(WORK TO BE COMPLETED)
When the line containing "List.getElem?_eq_getElem (h ▸ hk)]" appears in the data below, begin copying there and stop only after the line containing "Nat.pow_succ] <;> omega".

(Stored dataset items)

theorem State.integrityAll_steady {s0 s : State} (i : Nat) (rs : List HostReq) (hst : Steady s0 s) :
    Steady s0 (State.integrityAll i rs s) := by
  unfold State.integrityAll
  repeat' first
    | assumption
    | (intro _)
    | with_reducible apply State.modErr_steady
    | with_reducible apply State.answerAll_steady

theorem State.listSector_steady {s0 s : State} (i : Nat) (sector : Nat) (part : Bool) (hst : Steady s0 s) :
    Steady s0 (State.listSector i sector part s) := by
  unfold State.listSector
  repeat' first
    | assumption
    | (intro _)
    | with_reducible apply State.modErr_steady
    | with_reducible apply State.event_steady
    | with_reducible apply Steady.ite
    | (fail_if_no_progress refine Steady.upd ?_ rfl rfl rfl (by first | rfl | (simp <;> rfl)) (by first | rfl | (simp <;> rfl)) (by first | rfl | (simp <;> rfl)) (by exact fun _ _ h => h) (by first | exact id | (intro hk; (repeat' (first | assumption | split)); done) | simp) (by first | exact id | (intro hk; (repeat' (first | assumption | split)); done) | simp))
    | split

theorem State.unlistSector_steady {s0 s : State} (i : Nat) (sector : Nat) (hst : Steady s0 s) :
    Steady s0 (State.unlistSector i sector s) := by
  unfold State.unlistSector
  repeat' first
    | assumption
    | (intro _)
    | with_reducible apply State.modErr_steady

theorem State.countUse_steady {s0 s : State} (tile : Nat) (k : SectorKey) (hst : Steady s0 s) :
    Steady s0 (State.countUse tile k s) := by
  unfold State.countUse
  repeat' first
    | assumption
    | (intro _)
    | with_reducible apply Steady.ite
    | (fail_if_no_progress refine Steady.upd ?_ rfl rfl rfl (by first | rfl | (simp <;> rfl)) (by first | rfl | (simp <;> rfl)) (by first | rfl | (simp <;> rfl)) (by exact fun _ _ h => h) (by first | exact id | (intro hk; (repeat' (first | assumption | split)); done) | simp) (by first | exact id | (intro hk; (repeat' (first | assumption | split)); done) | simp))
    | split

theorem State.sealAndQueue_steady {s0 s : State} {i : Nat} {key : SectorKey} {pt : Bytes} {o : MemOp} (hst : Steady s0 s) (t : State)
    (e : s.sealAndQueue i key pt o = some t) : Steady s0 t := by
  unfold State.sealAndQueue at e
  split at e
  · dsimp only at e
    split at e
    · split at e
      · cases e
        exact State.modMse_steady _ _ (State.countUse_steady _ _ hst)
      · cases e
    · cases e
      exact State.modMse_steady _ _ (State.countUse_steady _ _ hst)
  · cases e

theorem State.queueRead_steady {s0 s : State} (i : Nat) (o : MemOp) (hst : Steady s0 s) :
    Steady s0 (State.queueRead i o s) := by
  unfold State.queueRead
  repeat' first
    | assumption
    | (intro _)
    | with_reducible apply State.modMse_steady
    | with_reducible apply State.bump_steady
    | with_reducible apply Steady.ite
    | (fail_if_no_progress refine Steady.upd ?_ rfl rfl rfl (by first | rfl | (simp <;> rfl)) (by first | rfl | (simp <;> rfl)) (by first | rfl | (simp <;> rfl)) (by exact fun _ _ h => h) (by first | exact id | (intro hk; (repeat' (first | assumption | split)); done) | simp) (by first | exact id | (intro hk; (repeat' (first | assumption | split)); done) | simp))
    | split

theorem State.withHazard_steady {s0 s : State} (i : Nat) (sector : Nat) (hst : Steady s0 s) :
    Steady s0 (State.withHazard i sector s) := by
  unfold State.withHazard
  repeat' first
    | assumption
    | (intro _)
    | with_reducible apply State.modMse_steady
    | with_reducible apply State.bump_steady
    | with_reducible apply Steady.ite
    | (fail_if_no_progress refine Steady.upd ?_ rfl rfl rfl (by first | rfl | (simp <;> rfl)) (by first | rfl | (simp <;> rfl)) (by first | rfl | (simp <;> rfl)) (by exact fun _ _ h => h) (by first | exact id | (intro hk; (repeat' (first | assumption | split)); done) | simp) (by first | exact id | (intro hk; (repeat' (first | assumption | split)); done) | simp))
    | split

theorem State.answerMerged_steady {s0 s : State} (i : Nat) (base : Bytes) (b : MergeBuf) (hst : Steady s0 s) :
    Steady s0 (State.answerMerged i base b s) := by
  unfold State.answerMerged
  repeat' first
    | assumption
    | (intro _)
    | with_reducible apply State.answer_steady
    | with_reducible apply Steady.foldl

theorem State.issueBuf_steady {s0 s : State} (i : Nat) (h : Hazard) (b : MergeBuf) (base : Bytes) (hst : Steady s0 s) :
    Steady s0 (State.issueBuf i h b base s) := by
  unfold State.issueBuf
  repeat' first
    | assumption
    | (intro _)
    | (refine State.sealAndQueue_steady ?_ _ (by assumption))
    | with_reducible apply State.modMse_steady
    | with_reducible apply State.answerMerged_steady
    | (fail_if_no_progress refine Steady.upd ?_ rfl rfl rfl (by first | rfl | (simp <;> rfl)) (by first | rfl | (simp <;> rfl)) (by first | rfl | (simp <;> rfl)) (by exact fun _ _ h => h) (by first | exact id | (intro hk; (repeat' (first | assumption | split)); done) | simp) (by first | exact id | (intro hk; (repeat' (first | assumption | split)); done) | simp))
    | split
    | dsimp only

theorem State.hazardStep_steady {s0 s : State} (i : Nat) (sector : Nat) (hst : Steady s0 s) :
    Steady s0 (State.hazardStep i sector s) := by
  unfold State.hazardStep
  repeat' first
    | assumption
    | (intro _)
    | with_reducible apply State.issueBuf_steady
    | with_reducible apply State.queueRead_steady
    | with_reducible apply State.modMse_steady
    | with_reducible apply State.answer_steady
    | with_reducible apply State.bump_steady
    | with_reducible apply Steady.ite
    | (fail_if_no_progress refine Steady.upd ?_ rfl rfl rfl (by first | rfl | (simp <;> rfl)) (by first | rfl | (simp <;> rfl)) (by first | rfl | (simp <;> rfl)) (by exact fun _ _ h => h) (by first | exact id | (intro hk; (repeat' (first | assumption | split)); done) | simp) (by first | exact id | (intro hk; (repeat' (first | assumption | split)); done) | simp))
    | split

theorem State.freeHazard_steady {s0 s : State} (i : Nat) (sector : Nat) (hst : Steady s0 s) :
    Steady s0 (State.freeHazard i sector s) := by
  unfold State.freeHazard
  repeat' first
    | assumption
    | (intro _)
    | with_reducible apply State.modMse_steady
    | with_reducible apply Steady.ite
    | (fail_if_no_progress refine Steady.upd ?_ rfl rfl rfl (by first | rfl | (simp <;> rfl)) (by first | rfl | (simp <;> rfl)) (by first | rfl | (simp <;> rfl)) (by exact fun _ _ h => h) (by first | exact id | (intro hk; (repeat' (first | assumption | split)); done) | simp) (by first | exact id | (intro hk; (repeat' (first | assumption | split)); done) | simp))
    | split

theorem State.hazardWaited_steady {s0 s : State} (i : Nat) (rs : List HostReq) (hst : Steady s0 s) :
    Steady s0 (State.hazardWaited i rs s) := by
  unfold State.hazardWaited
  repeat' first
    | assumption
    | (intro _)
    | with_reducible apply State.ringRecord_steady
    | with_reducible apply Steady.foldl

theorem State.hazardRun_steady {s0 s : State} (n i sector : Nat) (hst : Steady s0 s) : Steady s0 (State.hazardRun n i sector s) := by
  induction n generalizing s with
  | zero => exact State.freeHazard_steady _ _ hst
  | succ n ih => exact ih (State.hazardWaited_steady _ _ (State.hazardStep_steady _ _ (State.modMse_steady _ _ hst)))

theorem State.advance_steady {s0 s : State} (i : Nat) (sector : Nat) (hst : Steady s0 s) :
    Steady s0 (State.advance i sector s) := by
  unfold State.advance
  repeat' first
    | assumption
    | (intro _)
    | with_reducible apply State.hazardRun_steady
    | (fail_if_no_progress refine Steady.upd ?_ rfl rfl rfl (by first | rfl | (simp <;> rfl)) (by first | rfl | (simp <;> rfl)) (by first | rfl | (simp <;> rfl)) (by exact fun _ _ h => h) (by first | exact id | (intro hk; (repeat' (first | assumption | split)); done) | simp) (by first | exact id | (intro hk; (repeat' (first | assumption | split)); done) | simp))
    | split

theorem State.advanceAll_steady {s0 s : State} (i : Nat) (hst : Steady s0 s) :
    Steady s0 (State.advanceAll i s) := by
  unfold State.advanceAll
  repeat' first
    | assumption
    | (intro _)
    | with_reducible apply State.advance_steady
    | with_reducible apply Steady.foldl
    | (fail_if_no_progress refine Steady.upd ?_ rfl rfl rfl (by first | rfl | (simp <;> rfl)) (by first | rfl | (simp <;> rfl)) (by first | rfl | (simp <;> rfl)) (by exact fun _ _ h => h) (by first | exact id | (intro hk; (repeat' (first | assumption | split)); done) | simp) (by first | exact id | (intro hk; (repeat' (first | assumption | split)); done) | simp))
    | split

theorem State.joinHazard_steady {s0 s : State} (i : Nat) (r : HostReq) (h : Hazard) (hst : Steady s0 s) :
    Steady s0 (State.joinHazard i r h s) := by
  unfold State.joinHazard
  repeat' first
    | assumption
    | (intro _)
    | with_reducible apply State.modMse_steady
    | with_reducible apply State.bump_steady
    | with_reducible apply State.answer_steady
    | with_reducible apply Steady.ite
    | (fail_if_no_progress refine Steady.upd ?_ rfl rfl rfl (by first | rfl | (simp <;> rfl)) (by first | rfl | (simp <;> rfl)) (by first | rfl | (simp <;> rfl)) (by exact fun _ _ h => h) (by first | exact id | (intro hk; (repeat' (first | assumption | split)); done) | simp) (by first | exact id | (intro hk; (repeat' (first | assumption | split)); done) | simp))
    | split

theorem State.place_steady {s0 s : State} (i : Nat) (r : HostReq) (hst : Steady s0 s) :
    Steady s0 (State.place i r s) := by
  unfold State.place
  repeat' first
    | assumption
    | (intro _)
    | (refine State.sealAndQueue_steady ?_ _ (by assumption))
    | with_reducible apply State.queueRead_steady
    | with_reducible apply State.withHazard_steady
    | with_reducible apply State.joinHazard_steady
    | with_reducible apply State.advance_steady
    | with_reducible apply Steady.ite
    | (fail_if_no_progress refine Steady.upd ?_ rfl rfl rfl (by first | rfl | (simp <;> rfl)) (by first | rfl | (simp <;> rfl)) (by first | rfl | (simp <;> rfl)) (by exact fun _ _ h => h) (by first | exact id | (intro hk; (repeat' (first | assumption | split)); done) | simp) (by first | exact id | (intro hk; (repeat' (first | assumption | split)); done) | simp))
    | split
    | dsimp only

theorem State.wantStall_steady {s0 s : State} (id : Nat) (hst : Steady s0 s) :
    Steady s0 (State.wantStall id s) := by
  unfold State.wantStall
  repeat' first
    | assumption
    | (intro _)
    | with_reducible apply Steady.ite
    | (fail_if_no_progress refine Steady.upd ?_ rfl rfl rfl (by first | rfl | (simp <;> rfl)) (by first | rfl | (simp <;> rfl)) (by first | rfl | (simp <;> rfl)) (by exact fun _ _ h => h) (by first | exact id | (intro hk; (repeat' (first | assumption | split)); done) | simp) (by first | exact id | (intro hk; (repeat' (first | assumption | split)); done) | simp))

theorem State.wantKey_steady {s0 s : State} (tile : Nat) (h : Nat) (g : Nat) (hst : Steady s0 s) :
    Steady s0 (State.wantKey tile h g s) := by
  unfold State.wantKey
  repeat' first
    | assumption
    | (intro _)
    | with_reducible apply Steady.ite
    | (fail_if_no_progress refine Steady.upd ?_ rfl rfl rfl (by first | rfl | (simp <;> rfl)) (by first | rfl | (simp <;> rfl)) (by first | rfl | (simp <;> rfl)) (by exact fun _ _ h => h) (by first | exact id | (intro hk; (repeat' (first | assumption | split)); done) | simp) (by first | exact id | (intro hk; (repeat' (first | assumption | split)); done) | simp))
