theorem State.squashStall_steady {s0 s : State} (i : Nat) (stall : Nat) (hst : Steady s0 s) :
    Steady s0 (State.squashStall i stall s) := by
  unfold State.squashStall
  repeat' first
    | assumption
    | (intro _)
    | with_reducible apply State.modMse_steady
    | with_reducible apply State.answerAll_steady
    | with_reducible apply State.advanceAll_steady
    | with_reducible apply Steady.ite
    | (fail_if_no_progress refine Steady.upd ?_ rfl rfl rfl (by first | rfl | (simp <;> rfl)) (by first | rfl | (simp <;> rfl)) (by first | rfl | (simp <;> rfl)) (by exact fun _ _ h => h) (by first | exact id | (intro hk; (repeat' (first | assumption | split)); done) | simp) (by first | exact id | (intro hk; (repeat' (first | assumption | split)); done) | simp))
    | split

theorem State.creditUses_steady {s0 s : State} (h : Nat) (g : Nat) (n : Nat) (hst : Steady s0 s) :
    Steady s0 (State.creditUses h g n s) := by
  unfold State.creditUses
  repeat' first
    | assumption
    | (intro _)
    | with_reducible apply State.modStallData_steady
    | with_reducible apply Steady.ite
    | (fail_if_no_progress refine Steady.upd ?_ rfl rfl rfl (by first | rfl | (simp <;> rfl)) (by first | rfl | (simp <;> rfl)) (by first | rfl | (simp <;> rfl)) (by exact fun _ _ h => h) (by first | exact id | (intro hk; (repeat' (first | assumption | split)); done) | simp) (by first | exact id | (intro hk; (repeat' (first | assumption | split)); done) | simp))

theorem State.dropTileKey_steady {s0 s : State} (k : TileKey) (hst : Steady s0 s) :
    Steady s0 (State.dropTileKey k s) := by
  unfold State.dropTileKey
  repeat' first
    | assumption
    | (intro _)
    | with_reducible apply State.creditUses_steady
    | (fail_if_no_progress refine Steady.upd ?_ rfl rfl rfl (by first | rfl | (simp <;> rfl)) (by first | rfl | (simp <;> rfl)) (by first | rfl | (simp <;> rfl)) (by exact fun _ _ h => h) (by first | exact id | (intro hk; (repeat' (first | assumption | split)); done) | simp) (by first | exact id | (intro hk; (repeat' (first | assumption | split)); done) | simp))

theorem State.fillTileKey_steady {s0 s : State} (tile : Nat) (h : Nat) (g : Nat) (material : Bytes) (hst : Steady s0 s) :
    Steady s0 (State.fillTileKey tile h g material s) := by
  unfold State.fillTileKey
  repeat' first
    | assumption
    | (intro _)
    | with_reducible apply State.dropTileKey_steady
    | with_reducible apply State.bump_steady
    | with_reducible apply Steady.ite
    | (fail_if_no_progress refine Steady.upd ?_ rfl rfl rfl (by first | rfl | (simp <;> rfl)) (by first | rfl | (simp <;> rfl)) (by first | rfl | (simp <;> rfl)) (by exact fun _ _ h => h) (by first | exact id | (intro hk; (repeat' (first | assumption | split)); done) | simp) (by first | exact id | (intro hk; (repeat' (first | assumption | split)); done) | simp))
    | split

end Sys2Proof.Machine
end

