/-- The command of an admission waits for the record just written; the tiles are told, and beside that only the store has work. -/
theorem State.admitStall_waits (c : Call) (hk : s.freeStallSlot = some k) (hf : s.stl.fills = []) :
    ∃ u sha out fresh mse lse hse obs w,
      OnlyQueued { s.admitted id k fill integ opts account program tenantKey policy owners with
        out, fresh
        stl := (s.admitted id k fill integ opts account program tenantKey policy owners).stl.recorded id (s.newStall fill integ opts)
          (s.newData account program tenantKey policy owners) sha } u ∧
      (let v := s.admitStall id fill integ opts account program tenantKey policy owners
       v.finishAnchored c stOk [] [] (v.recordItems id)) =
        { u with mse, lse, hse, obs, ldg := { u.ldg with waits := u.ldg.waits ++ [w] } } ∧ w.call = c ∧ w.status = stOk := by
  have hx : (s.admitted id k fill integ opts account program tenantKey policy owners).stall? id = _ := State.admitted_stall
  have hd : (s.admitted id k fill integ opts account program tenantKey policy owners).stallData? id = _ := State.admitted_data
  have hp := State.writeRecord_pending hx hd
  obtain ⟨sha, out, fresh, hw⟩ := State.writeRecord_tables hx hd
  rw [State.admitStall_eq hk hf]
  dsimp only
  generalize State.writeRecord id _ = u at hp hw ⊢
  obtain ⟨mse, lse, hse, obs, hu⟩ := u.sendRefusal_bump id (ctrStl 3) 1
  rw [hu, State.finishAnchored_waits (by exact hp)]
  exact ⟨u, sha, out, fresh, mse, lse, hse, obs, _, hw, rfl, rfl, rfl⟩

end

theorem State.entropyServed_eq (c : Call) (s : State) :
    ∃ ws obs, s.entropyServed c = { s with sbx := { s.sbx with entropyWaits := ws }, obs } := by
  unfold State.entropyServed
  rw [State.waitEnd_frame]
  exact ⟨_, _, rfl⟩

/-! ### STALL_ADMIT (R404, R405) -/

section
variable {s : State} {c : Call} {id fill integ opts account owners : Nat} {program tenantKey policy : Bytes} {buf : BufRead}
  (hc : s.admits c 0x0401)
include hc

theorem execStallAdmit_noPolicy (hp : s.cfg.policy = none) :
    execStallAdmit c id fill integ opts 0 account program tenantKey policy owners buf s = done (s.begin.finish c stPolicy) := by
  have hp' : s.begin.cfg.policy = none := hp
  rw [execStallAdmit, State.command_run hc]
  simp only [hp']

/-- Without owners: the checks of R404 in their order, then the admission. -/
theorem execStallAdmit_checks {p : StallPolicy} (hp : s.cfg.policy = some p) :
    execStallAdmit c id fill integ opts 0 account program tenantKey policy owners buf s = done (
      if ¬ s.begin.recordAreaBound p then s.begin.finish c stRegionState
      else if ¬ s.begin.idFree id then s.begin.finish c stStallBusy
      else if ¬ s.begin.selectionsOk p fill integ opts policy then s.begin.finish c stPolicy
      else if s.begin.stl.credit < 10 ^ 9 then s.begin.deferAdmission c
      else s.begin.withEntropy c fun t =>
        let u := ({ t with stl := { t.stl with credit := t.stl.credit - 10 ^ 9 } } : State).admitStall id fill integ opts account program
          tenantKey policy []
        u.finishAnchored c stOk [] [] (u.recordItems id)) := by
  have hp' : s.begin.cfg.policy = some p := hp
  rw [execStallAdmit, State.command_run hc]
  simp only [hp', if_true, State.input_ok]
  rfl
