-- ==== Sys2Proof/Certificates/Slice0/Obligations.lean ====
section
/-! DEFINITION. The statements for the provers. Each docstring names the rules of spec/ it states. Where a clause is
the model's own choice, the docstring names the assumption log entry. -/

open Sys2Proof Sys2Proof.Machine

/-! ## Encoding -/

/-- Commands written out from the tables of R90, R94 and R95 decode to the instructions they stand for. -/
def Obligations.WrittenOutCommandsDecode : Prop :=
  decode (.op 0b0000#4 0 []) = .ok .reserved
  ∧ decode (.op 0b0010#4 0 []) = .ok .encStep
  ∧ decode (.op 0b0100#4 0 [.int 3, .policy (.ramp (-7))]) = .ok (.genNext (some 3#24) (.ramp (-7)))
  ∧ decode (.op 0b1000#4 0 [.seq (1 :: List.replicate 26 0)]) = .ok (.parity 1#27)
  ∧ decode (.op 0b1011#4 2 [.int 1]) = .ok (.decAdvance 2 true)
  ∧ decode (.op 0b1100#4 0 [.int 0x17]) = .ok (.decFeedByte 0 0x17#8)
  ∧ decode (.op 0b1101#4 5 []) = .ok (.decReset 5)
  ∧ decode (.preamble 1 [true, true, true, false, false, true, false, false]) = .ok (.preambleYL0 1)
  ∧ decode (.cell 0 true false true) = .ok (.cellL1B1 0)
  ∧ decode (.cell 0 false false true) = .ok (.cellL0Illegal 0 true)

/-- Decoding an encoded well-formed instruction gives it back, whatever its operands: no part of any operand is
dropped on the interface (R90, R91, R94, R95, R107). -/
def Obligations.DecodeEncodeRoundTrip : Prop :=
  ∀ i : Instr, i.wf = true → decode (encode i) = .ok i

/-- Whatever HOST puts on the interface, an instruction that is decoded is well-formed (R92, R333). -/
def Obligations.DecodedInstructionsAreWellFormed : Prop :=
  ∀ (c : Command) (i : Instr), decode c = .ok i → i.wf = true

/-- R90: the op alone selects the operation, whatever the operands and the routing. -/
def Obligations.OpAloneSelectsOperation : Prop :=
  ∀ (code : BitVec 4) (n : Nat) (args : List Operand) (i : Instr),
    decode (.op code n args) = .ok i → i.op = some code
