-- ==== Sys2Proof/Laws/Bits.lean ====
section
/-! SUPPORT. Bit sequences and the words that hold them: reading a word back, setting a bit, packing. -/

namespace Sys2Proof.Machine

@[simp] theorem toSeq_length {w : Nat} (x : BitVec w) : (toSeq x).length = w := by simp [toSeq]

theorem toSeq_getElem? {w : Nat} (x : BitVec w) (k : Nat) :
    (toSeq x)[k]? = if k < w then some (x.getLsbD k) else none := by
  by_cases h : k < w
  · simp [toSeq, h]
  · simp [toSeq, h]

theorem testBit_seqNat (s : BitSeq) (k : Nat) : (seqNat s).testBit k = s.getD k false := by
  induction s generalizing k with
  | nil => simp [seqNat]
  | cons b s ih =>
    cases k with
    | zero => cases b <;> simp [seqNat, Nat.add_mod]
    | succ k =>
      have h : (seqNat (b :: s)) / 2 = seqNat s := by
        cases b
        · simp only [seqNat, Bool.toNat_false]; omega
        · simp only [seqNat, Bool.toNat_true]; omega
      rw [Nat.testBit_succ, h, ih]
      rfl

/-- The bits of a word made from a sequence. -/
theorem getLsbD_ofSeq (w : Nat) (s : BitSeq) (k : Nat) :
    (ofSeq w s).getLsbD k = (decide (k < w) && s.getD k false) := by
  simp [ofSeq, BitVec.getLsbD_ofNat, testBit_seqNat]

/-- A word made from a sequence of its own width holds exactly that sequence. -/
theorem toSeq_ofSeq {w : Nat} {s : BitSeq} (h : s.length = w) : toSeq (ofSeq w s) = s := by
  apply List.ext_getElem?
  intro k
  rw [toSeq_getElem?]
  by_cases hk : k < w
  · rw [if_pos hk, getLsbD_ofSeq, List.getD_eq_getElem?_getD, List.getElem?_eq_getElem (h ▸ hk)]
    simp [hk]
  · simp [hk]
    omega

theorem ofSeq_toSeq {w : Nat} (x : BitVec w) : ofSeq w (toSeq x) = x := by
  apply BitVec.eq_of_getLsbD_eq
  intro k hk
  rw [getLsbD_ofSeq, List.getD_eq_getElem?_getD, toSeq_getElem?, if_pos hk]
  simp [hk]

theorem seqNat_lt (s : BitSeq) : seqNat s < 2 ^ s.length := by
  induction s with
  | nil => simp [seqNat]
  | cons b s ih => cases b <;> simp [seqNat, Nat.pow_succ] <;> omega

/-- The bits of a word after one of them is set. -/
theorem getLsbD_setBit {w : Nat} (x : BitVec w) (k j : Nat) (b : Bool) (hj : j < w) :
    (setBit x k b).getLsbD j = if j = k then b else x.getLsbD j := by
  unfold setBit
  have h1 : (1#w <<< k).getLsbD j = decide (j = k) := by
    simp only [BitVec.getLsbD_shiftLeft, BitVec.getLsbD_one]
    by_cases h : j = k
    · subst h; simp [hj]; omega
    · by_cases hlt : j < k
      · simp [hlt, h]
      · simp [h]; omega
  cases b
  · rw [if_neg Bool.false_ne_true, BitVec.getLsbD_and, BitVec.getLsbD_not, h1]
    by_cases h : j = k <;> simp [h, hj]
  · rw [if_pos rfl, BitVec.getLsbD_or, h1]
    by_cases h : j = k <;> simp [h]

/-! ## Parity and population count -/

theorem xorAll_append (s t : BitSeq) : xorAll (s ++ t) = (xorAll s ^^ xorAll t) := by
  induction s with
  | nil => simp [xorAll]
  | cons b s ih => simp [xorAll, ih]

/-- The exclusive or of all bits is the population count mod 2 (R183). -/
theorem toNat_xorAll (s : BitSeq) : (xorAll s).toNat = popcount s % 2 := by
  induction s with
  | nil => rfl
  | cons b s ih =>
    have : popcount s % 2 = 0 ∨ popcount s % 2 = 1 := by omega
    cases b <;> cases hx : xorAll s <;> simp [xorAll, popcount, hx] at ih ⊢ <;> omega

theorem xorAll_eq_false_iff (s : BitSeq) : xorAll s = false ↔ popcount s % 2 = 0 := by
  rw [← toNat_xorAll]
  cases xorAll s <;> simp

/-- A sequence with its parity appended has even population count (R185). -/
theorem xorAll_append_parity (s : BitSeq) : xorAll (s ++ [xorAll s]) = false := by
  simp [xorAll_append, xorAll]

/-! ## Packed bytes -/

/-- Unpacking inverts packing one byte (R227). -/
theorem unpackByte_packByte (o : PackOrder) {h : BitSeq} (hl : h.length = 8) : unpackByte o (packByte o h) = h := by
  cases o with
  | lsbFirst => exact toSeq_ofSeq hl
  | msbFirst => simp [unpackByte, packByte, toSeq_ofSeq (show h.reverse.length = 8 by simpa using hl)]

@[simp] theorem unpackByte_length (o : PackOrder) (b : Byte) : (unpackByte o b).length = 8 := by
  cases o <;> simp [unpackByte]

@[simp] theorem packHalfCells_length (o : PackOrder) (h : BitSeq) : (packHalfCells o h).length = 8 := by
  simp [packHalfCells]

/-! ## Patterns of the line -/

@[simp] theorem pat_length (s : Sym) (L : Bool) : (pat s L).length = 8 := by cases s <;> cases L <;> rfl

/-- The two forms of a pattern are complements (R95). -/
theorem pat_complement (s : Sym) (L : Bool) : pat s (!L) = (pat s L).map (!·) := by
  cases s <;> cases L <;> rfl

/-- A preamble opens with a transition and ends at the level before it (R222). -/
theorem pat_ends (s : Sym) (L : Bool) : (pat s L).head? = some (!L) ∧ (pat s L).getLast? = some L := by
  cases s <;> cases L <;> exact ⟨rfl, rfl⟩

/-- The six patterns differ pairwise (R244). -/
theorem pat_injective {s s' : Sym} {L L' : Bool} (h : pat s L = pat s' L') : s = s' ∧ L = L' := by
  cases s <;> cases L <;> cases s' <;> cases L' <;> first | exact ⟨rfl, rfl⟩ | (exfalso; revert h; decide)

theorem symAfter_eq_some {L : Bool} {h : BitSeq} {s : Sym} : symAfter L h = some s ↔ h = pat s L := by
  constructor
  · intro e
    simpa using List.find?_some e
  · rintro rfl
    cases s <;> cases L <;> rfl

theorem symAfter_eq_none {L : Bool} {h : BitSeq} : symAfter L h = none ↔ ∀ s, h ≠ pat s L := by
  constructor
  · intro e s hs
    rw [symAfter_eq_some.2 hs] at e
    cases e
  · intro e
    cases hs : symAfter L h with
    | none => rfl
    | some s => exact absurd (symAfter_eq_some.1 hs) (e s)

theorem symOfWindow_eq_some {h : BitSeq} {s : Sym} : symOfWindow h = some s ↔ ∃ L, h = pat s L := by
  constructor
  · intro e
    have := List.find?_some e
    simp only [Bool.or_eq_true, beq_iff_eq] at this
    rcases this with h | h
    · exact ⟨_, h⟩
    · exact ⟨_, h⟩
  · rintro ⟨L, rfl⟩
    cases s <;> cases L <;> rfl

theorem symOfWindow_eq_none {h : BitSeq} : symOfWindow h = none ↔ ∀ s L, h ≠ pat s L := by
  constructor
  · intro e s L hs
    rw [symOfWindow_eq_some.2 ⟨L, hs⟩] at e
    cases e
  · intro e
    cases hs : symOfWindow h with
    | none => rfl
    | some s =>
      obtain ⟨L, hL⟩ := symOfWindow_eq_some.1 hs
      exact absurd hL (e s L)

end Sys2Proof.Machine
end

(OUTPUT BELOW)
  · rw [if_pos hk, getLsbD_ofSeq, List.getD_eq_getElem?_getD, List.getElem?_eq_getElem (h ▸ hk)]
    simp [hk]
  · simp [hk]
    omega

theorem ofSeq_toSeq {w : Nat} (x : BitVec w) : ofSeq w (toSeq x) = x := by
  apply BitVec.eq_of_getLsbD_eq
  intro k hk
  rw [getLsbD_ofSeq, List.getD_eq_getElem?_getD, toSeq_getElem?, if_pos hk]
  simp [hk]

theorem seqNat_lt (s : BitSeq) : seqNat s < 2 ^ s.length := by
  induction s with
  | nil => simp [seqNat]
  | cons b s ih => cases b <;> simp [seqNat, Nat.pow_succ] <;> omega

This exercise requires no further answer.